• [Material provided]:

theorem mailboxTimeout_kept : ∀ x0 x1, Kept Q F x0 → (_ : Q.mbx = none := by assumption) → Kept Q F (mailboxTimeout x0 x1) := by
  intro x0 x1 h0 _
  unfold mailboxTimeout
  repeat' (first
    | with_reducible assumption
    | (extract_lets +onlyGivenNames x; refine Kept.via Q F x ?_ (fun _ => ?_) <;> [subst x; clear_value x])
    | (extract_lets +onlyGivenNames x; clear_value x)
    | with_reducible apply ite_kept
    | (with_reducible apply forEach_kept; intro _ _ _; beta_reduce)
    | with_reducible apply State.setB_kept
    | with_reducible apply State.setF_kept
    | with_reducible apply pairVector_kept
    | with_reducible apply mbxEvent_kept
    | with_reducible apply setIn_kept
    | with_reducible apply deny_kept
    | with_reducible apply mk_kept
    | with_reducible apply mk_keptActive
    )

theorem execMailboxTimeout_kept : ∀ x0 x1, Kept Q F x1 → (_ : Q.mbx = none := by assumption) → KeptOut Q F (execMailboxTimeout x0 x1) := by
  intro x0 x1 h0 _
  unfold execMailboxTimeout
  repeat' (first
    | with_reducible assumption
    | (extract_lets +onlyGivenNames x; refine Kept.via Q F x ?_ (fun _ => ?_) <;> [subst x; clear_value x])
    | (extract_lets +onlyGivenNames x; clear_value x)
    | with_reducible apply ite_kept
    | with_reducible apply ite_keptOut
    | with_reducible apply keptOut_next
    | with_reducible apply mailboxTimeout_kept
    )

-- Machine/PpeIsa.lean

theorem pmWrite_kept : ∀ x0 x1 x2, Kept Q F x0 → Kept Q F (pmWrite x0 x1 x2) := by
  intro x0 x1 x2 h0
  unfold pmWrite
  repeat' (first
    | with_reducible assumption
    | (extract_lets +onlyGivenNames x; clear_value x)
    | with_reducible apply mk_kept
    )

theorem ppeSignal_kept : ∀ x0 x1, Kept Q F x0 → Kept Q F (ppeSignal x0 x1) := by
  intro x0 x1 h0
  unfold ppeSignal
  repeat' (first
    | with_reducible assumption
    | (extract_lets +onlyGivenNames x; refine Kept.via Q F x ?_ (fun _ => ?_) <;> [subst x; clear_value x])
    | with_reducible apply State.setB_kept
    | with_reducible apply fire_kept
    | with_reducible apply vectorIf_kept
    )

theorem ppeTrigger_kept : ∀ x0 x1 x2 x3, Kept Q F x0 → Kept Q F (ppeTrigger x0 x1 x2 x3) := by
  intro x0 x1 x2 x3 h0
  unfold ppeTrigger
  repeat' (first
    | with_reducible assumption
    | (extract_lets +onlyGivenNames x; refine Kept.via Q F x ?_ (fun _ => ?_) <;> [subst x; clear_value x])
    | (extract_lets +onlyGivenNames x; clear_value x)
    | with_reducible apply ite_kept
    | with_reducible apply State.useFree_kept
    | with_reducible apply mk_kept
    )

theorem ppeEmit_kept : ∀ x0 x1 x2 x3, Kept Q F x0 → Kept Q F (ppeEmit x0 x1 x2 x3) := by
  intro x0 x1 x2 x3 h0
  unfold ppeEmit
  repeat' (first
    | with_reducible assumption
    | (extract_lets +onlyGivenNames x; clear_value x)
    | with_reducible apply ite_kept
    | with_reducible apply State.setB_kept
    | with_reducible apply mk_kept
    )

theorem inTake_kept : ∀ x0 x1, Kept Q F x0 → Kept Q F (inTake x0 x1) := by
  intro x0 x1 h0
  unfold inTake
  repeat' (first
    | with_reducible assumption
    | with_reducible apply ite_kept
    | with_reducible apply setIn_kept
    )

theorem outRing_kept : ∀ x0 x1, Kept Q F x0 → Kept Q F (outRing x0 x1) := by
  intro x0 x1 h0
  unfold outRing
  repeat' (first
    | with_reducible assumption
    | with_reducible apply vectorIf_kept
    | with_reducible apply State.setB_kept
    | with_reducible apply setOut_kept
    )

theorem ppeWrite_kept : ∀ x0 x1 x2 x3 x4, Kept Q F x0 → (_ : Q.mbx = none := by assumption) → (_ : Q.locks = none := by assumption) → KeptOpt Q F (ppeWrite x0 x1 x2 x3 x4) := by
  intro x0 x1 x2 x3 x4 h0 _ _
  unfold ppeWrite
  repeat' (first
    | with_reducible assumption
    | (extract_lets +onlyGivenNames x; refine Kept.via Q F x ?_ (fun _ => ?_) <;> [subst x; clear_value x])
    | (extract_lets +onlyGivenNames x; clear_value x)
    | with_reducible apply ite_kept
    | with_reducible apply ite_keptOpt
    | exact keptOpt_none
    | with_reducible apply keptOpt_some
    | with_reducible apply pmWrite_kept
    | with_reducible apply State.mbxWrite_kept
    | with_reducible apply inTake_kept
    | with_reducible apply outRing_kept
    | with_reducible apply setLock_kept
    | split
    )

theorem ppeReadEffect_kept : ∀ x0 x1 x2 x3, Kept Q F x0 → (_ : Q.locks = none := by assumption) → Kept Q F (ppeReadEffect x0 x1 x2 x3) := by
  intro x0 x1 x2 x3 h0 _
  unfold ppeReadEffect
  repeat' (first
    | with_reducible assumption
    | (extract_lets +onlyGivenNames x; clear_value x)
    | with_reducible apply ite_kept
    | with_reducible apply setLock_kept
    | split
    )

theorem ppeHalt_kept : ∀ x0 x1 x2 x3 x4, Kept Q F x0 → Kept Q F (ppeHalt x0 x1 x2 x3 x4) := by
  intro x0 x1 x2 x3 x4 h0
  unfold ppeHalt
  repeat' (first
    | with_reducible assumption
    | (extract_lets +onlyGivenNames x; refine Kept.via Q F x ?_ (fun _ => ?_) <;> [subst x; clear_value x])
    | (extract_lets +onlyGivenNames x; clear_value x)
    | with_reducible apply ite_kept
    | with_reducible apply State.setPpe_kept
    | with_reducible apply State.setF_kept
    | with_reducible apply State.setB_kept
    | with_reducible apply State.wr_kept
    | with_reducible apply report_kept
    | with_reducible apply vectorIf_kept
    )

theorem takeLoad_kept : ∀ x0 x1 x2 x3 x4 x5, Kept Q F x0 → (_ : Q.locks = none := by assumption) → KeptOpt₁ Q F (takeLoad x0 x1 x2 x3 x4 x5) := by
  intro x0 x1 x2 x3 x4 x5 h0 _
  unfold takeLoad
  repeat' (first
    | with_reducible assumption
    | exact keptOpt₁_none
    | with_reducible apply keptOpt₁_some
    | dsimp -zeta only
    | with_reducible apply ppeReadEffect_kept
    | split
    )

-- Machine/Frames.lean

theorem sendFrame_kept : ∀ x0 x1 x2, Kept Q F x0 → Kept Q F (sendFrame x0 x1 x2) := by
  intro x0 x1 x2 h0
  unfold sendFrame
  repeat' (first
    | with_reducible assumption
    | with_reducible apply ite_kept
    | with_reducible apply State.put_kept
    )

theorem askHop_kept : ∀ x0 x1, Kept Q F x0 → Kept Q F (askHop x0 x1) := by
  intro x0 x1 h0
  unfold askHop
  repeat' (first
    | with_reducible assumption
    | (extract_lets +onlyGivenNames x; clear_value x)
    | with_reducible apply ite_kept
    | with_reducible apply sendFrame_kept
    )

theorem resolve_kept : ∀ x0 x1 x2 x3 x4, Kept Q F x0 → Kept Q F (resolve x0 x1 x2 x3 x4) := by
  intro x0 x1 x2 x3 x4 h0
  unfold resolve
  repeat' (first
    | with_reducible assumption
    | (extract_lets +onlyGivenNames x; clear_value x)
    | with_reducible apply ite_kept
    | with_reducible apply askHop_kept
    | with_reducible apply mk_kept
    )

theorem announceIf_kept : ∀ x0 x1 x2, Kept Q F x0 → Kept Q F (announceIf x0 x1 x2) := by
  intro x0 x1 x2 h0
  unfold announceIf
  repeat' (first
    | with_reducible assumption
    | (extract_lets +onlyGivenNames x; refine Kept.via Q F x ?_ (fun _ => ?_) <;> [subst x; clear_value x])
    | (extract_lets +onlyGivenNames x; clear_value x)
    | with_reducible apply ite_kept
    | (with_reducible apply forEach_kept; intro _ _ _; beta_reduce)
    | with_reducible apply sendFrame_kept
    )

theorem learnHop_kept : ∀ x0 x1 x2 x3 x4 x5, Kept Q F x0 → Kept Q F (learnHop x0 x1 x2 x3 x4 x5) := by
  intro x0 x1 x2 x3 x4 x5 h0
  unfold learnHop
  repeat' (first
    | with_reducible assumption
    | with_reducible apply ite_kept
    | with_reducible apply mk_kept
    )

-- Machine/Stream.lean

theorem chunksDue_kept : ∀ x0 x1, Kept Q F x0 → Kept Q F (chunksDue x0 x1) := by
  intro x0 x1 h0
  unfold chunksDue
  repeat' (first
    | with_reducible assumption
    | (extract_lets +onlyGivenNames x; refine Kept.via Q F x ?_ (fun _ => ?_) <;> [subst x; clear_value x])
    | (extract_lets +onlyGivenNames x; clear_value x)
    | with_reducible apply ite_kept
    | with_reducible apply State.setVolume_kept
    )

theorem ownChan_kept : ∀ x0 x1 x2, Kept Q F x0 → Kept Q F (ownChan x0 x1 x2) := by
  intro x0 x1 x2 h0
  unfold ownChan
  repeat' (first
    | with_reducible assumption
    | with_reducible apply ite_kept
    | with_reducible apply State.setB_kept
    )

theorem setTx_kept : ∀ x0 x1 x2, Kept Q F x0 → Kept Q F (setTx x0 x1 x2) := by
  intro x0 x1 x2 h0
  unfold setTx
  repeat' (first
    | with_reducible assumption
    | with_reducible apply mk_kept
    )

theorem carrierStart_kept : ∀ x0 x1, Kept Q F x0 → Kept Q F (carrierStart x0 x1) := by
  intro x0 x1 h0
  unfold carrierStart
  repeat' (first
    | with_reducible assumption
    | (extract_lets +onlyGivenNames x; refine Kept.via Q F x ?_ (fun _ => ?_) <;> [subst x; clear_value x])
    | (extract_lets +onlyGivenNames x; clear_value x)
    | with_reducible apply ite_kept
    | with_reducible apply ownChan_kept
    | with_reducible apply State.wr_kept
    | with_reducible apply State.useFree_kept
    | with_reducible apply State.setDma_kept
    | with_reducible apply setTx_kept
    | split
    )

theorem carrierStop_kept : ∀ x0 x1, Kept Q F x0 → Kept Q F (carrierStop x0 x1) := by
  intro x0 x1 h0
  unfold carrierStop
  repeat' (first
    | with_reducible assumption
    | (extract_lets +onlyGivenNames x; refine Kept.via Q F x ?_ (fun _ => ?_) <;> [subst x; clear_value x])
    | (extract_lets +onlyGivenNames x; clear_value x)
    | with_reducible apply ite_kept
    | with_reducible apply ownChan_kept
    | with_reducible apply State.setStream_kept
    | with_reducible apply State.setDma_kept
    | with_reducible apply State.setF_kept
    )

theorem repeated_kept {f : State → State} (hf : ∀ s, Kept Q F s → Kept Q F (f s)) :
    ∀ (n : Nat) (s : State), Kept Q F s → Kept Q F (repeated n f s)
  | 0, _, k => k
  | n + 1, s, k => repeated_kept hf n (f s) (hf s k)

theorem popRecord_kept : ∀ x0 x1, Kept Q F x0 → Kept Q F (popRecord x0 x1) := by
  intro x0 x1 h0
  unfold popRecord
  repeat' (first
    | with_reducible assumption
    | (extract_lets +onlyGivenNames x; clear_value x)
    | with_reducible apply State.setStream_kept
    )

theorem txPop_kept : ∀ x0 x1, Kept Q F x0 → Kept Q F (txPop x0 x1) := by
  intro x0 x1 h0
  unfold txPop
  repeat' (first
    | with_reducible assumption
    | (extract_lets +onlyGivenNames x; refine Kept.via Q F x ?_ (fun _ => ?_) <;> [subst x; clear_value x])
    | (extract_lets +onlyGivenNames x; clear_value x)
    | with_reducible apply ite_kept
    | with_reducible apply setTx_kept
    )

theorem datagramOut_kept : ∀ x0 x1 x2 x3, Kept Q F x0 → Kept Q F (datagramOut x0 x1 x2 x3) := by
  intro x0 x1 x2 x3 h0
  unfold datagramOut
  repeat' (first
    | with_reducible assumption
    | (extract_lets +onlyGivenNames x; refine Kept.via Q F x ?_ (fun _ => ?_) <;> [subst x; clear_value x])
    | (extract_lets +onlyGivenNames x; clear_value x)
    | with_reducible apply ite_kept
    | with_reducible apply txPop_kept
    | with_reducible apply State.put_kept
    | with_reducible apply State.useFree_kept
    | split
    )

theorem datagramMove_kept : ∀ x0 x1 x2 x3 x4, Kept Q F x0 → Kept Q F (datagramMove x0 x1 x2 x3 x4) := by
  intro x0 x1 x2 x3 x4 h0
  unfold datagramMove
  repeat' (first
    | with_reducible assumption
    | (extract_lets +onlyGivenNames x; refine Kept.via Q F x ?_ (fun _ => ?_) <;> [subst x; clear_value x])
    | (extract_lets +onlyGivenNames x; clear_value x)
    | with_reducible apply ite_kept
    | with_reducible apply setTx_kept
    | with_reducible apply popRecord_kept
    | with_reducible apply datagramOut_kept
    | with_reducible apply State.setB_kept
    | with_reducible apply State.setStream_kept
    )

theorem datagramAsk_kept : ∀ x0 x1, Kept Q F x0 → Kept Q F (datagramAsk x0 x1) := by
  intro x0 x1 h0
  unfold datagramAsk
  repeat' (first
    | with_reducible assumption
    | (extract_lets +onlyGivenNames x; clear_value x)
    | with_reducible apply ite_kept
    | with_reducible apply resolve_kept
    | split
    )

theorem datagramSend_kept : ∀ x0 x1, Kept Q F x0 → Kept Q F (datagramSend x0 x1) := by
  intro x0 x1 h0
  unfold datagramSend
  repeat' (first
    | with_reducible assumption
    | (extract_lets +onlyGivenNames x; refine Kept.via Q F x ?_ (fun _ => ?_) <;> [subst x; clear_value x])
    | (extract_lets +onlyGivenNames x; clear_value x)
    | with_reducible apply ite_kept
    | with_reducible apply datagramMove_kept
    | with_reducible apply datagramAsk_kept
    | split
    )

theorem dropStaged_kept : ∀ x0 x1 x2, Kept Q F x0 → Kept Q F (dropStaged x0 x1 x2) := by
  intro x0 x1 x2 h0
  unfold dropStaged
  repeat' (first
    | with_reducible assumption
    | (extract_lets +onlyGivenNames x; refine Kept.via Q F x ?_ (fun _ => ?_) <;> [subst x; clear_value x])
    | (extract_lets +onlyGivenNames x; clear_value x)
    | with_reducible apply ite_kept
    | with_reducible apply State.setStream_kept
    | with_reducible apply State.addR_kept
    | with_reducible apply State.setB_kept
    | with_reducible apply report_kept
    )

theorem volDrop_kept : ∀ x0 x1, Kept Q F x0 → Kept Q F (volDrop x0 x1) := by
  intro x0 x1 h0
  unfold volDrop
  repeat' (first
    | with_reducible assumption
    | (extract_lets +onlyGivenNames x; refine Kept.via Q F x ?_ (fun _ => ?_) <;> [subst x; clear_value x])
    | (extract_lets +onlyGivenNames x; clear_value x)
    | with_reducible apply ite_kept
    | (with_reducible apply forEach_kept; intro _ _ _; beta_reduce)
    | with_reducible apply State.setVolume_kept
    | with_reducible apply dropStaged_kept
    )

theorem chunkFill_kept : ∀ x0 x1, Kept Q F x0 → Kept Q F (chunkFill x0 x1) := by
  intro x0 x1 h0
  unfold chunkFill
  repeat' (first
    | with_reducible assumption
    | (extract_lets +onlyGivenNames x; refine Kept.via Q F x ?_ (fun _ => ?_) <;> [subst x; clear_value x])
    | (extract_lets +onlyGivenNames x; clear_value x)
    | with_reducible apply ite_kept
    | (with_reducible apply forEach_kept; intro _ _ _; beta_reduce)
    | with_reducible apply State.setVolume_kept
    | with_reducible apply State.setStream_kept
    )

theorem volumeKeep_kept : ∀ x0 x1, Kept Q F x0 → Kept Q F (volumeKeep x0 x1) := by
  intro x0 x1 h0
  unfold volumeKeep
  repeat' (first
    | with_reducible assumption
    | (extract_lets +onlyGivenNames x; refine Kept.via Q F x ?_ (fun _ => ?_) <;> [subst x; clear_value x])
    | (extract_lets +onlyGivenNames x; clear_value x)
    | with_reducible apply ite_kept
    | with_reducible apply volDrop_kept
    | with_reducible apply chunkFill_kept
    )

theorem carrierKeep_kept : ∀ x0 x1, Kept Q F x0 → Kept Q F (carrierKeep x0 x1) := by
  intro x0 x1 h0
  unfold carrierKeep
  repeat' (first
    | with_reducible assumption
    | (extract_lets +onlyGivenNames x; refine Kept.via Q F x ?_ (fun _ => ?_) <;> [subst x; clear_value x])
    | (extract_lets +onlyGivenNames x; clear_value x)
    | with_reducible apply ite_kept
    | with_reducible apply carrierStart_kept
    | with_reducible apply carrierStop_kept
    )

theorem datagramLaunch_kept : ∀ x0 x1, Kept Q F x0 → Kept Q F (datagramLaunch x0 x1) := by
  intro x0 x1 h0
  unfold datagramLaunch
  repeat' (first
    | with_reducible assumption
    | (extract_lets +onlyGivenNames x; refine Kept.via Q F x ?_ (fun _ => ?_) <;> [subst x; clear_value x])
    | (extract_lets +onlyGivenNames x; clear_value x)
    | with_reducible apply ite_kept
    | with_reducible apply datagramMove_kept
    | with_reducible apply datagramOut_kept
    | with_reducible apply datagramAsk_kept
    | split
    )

• [The task]: Restate, please, word for word the span of records running from the first line to the line bearing "with_reducible apply pairVector_kept", both included, and nothing outside it.

• [Exercise output]:
theorem mailboxTimeout_kept : ∀ x0 x1, Kept Q F x0 → (_ : Q.mbx = none := by assumption) → Kept Q F (mailboxTimeout x0 x1) := by
  intro x0 x1 h0 _
  unfold mailboxTimeout
  repeat' (first
    | with_reducible assumption
    | (extract_lets +onlyGivenNames x; refine Kept.via Q F x ?_ (fun _ => ?_) <;> [subst x; clear_value x])
    | (extract_lets +onlyGivenNames x; clear_value x)
    | with_reducible apply ite_kept
    | (with_reducible apply forEach_kept; intro _ _ _; beta_reduce)
    | with_reducible apply State.setB_kept
    | with_reducible apply State.setF_kept
    | with_reducible apply pairVector_kept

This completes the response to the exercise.